[[ Given entries open ]]

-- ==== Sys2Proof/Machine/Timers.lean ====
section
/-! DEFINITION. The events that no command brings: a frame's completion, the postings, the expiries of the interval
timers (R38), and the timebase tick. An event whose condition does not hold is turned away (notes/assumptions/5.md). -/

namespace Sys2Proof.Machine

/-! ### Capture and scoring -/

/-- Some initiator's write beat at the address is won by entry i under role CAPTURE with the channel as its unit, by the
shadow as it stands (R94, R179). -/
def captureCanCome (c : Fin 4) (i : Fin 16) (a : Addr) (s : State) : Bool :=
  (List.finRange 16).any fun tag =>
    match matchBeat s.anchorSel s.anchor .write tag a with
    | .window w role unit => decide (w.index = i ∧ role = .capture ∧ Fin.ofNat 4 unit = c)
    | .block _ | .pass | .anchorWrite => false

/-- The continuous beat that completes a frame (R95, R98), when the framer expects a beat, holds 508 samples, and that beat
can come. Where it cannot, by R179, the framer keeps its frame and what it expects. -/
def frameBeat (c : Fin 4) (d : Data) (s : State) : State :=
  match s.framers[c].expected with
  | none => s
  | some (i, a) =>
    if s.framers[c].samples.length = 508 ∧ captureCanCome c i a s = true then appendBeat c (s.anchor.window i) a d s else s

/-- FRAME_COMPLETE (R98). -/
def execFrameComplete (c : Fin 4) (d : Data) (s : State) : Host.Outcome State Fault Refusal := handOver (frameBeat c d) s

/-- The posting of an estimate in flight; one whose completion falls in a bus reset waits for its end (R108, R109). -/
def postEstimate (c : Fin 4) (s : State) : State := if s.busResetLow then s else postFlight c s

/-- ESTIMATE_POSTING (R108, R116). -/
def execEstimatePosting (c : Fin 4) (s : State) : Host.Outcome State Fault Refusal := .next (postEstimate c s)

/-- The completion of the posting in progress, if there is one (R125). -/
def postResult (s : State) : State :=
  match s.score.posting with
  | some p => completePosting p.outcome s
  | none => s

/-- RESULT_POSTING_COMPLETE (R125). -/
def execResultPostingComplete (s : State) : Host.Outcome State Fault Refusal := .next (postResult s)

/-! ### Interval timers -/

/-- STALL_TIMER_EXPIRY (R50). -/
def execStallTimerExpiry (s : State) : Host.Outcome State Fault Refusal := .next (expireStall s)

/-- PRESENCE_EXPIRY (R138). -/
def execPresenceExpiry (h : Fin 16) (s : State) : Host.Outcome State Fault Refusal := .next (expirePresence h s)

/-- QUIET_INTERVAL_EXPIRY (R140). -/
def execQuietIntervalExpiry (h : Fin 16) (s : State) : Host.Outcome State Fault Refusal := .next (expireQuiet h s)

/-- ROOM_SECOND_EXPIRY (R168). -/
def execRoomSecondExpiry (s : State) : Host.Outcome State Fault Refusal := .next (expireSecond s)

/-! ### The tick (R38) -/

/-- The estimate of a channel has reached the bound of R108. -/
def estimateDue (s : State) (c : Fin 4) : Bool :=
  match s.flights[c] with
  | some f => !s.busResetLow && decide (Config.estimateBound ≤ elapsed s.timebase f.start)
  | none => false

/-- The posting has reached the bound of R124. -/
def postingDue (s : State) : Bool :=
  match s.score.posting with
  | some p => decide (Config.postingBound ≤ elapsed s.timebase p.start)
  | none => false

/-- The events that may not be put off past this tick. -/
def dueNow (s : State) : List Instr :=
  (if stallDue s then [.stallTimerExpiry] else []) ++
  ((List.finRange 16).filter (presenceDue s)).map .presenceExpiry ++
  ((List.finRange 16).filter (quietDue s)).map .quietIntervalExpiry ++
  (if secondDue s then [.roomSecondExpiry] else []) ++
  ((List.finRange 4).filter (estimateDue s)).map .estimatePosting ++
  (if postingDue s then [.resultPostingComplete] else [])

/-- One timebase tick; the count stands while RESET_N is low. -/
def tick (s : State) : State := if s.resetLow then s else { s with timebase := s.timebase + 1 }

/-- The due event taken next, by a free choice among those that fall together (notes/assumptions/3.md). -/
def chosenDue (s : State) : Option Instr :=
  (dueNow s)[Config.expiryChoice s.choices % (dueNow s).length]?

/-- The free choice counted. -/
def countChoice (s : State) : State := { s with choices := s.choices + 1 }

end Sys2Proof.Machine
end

[[ Given entries closed ]]
[[ Given entries open ]]

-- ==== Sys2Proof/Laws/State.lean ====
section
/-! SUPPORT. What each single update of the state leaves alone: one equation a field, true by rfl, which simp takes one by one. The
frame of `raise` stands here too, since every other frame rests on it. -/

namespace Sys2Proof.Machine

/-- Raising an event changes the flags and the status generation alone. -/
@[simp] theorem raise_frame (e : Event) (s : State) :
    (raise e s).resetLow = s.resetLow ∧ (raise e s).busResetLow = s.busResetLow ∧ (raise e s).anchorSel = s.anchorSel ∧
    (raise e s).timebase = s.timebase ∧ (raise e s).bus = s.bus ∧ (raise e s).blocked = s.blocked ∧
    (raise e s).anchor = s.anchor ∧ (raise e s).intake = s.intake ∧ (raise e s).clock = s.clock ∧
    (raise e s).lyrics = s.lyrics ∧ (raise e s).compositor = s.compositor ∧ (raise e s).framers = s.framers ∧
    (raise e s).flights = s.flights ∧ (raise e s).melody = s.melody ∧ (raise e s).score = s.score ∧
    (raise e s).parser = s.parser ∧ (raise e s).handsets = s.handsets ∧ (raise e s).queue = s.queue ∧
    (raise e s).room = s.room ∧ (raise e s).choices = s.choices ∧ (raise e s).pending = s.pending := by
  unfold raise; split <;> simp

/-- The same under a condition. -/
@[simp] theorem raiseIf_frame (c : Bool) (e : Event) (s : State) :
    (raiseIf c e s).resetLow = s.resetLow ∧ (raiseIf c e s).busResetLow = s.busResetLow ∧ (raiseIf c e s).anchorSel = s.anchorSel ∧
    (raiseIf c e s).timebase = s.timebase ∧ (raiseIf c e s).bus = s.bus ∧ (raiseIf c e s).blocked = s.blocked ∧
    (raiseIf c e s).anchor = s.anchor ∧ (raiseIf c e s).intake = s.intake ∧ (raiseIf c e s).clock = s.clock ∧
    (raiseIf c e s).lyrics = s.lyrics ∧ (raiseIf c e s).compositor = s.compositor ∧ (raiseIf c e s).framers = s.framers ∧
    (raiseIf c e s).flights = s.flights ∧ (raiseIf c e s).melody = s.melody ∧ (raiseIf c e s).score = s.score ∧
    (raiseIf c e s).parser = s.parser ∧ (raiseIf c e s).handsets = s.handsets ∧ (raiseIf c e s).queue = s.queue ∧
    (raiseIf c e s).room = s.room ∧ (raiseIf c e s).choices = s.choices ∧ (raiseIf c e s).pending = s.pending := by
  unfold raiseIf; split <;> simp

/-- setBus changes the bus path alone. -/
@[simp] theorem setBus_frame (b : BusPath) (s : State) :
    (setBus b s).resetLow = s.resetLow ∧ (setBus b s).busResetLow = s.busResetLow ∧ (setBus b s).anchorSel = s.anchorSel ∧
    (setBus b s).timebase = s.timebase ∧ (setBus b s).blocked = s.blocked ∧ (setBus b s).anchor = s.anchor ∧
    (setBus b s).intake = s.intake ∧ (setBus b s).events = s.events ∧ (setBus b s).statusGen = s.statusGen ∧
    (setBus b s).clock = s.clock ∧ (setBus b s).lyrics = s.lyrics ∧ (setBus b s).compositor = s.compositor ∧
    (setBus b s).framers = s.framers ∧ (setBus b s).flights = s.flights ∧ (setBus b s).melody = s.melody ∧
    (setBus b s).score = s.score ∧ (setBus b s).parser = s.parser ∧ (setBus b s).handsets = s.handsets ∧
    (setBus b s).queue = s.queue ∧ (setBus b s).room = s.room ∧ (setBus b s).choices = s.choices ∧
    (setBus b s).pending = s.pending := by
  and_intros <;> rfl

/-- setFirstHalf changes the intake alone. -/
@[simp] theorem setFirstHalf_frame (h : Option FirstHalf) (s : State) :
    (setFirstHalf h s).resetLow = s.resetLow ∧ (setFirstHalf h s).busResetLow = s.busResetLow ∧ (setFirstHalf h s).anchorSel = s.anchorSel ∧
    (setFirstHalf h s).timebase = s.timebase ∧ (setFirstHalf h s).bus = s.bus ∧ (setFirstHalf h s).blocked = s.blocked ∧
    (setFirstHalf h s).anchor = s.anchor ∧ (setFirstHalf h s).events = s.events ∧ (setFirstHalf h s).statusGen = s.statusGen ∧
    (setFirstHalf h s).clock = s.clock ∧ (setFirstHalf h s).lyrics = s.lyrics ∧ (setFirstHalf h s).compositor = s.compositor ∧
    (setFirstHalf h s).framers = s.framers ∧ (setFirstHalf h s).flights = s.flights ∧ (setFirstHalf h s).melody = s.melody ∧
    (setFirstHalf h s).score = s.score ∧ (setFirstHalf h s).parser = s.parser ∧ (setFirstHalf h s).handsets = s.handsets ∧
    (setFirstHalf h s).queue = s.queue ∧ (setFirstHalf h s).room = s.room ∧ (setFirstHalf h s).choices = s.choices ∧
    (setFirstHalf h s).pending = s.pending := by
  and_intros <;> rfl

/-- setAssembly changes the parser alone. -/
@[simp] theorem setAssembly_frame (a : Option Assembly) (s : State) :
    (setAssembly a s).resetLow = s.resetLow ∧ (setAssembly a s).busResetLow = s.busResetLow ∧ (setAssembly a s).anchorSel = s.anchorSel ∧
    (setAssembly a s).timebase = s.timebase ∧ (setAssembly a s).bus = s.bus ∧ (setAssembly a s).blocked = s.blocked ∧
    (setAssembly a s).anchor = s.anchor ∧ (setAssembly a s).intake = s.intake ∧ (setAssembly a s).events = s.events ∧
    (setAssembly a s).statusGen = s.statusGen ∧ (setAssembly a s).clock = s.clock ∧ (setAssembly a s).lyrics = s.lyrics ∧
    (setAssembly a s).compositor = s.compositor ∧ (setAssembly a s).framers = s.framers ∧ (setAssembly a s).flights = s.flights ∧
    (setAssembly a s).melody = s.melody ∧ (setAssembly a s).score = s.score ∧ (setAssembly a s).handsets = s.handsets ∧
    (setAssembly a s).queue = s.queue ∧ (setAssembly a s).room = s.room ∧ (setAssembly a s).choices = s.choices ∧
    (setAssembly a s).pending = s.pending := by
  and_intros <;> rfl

[[ Given entries closed ]]

**Description of the task:**
From the entries, count the lines that hold the string "then". Nothing but the number is needed.

**Solution:**
6